CAE — Cappeller Sanskrit-English Dictionary (1891)
Chapter authored per Decision 29 Tier B. Position 6 in the atlas ordering — the first systematic typographic implementation of the lexicographer-only hedge that MW 1899 would scale and tag.
Trust Block
- Evidence: CDSL v02
cae.txt,src/data/cross-dict.json, and linked dictionary-profile/audit notes. - Limitations: narrative atlas profile; counts summarize committed/generated artifacts and do not replace source edition inspection.
- Validation: checked by
npm run build; chapter consistency is tracked in_consistency_audit. - Owner repo:
csl-atlas. - Next use: use this dictionary profile as context, then open source-linked records or compare the lemma in Reader Lookup.
1. Overview
Carl Cappeller's A Sanskrit-English Dictionary, Based Upon the St. Petersburg Lexicons, published Strassburg 1891 by Karl J. Trübner. A single-volume reduction of PWG + PWK aimed at English-reading Sanskritists, intended as a practical reference rather than a research instrument. Cappeller went on to co-edit MW 1899 (with Ernst Leumann), making the lineage from CAE 1891's typographic asterisk to MW 1899's tagged <ls>L.</ls> direct rather than merely parallel. CAE's record count (40,069) is close to a tenth of MW's (286,561) — it is deliberately compact, omitting most of MW's encyclopedic apparatus and all of PWG's named-kosha citations.
| Records | 40,069 |
| Volumes | 1 (single-volume) |
| Year | 1891 |
| Editor | Carl Cappeller (later MW 1899 co-editor) |
| Publisher | Karl J. Trübner, Strassburg |
| Source language | Sanskrit (Devanāgarī in print) |
| Target language | English |
| Genre | Structured bilingual dictionary (compact) |
<ls> citations total |
0 (no tagged source apparatus) |
| Typographic markers | * 1,370× · † 903× · †...† (combination) |
| License | CC-BY-SA-4.0 |
| Repo | sanskrit-lexicon/CAE |
| Source file | csl-orig/v02/cae/cae.txt |
| CDSL display | sanskrit-lexicon.uni-koeln.de/scans/CAEScan/2014 |
2. Structural features (Tier B: in place of profile table)

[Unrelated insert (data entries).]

/-- What an error says of the command and the block. In form, no data cell of a Byte unit is absent, so that the index
is out of range (`indexInRange_of_raise`). -/
def RaisedFor (instr : Instr) (b : Block) : CmdError → Prop
  | .parityMismatch =>
    (∃ c, instr = .bget c false) ∨ (∃ idx, instr = .getBit idx false) ∨ instr = .getByte false ∨ instr = .chkByte
  | .indexOutOfRange idx =>
    (∃ v, instr = .setBit idx v ∨ instr = .getBit idx v) ∧ b.cfg.kind = .byteUnit ∧
      (indexInRange idx = true → b.cell? idx.toNat = none)

/-- Why a command raises: the counterpart of `refusedFor_of_outcome`. -/
theorem raisedFor_of_outcome {instr : Instr} {b : Block} {e : CmdError} (h : outcome instr b = .raise e) :
    RaisedFor instr b e := by
  cases instr with
  | getByte ovr =>
    obtain ⟨rfl, rfl⟩ := cmdGetByte_raise h
    exact .inr (.inr (.inl rfl))
  | setBit idx v =>
    obtain ⟨hk, h⟩ := Block.requireByte_eq_raise.mp h
    rcases requireIndex_eq_raise.mp h with ⟨out, rfl⟩ | ⟨-, written⟩
    · exact ⟨⟨v, .inl rfl⟩, hk, by simp [out]⟩
    · cases written
  | getBit idx ovr =>
    obtain ⟨hk, h⟩ := Block.requireByte_eq_raise.mp h
    rcases requireIndex_eq_raise.mp h with ⟨out, rfl⟩ | ⟨-, read⟩
    · exact ⟨⟨ovr, .inr rfl⟩, hk, by simp [out]⟩
    · split at read
      next absent =>
        cases read
        exact ⟨⟨ovr, .inr rfl⟩, hk, fun _ => absent⟩
      next =>
        obtain ⟨rfl, rfl⟩ := Cell.get_error (Block.returnBit_eq_raise.mp read)
        exact .inr (.inl ⟨idx, rfl⟩)
  | setByte vals le =>
    simp only [outcome, cmdSetByte] at h
    split at h
    · cases h
    · cases (Block.requireByte_eq_raise.mp h).2
  | chkByte =>
    obtain ⟨-, h⟩ := Block.requireByte_eq_raise.mp h
    obtain ⟨-, h⟩ := Block.requireByteParity_eq_raise.mp h
    obtain rfl := Block.byteCheck_error (Block.returnBit_eq_raise.mp h)
    exact .inr (.inr (.inr rfl))
  | recalc =>
    obtain ⟨-, h⟩ := Block.requireByte_eq_raise.mp h
    cases (Block.requireByteParity_eq_raise.mp h).2
  | bget c ovr =>
    simp only [outcome, cmdBget] at h
    split at h
    · cases h
    · obtain ⟨rfl, rfl⟩ := Cell.get_error (Block.returnBit_eq_raise.mp h)
      exact .inl ⟨c, rfl⟩
  | bset c v =>
    simp only [outcome, cmdBset] at h
    split at h <;> cases h
  | bflip c honor =>
    simp only [outcome, cmdBflip] at h
    split at h <;> cases h
  | bchk c =>
    simp only [outcome, cmdBchk] at h
    split at h
    · cases h
    · split at h <;> cases h

/-- Settles O29: status 1 is ParityMismatch, and an error says which command it comes from. -/
theorem mismatchRaisers : Obligations.MismatchRaisers := by
  intro instr s t r h hr hst
  have raised := CmdOut.status_eq_parityMismatch.mp (outcome_status_of_exec (st := .parityMismatch) h hr hst)
  exact raisedFor_of_outcome raised

/-! ## The bit index (R34, R96) -/

theorem indexInRange_eq_true_iff {idx : Int} : indexInRange idx = true ↔ 0 ≤ idx ∧ idx < 8 :=
  (Bool.and_eq_true_iff ..).trans (and_congr decide_eq_true_iff decide_eq_true_iff)

theorem indexInRange_eq_false_iff {idx : Int} : indexInRange idx = false ↔ idx < 0 ∨ 7 < idx := by
  rw [← Bool.not_eq_true, indexInRange_eq_true_iff]
  omega

/-- In form, the two commands with a bit index raise IndexOutOfRange only for an index that is out of range. -/
theorem indexInRange_of_raise {instr : Instr} {b : Block} {idx : Int} (hw : b.wf = true)
    (h : outcome instr b = .raise (.indexOutOfRange idx)) : indexInRange idx = false := by
  obtain ⟨-, hk, absent⟩ : RaisedFor instr b (.indexOutOfRange idx) := raisedFor_of_outcome h
  by_contra inside
  rw [Bool.not_eq_false] at inside
  obtain ⟨low, high⟩ := indexInRange_eq_true_iff.mp inside
  obtain ⟨x, present⟩ := Block.cell?_of_lt hw hk (k := idx.toNat) (by omega)
  rw [absent inside] at present
  cases present

/-- On a Byte unit an index out of range is an error before anything is read or written (R34, R100). -/
theorem outcome_indexOutOfRange {instr : Instr} {b : Block} {idx : Int} {v : Bool}
    (hi : instr = .setBit idx v ∨ instr = .getBit idx v) (hk : b.cfg.kind = .byteUnit)
    (out : indexInRange idx = false) : outcome instr b = .raise (.indexOutOfRange idx) := by
  rcases hi with rfl | rfl <;> exact (Block.requireByte_byte hk _).trans (requireIndex_out out _)

/-- Settles O33: status 2 is IndexOutOfRange, which only the two commands with a bit index raise, and on a unit in form
for nothing but their index. -/
theorem indexOutOfRangeCauses : Obligations.IndexOutOfRangeCauses := by
  intro s hw
  refine ⟨fun idx v hk instr hi => ?_, fun instr t others h r hr hst => ?_, fun c v instr hi outside => ?_⟩
  · refine ⟨_, exec_eq_complete instr s, fun ends => ?_, fun out => ?_⟩
    · have answers : (s.complete (outcome instr s.block)).response = some { status := 2, rdata := 0 } := by rw [ends]
      obtain ⟨idx', raised⟩ := CmdOut.status_eq_indexOutOfRange.mp
        (outcome_status_of_exec (st := .indexOutOfRange) (exec_eq_complete instr s) answers rfl)
      obtain ⟨⟨v', hi'⟩, -, -⟩ : RaisedFor instr s.block (.indexOutOfRange idx') := raisedFor_of_outcome raised
      have same : idx' = idx := by rcases hi with rfl | rfl <;> simp_all
      exact indexInRange_eq_false_iff.mp (same ▸ indexInRange_of_raise hw raised)
    · rw [outcome_indexOutOfRange hi hk (indexInRange_eq_false_iff.mpr out)]
      rfl
  · obtain ⟨idx, raised⟩ := CmdOut.status_eq_indexOutOfRange.mp
      (outcome_status_of_exec (st := .indexOutOfRange) h hr hst)
    obtain ⟨⟨v, hi⟩, -, -⟩ : RaisedFor instr s.block (.indexOutOfRange idx) := raisedFor_of_outcome raised
    exact hi.elim (others idx v).1 (others idx v).2
  · exact outcome_badSelector ⟨v, hi⟩ (Block.selected_of_not_inSpace outside)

CAE's digitisation carries no <ls> tags at all — Cappeller's source apparatus is exclusively typographic. The conventional 18-block profile is therefore degenerate (the citation column is empty). The structural features that are present:
| Feature | Population |
|---|---|
| Headwords (Devanāgarī) | 40,069 |
<lex> grammatical tags (noun_m/f/n, adj-mfn, ind.) |
partial (gender often inline in prose) |
Asterisk * (lexicographer-only marker) |
1,370 (≈ 3.4 % of entries) |
Dagger † (Prakrit-translation-only) |
903 (≈ 2.3 %) |
<ls> tagged source citations |
0 |
| Inline literary citations (prose, not tagged) | many (cited as e.g. "Mbh.", "R." in glosses) |
Block-presence by name (cross-dict-common subset):
3. Citation strategy (or lack of tagged apparatus)
CAE's digitisation carries zero <ls> tags — the Cologne workflow chose not to extract Cappeller's typographic markers as <ls> citations because they are not source citations in the named-work sense. The result: the cross-dict comparison sees CAE as a "no apparatus" dictionary, but the print volume does carry an active source-discipline — it is simply typographic rather than tagged. The two markers, from Cappeller's own preface (verbatim, analysis/LS_HEDGE_CHECK.md §"Print-preface read"):
"
*denotes a word taught only by grammarians or lexicographers." "†denotes a word which occurs only in a translation from Prakrit." ("†...†" combines both.)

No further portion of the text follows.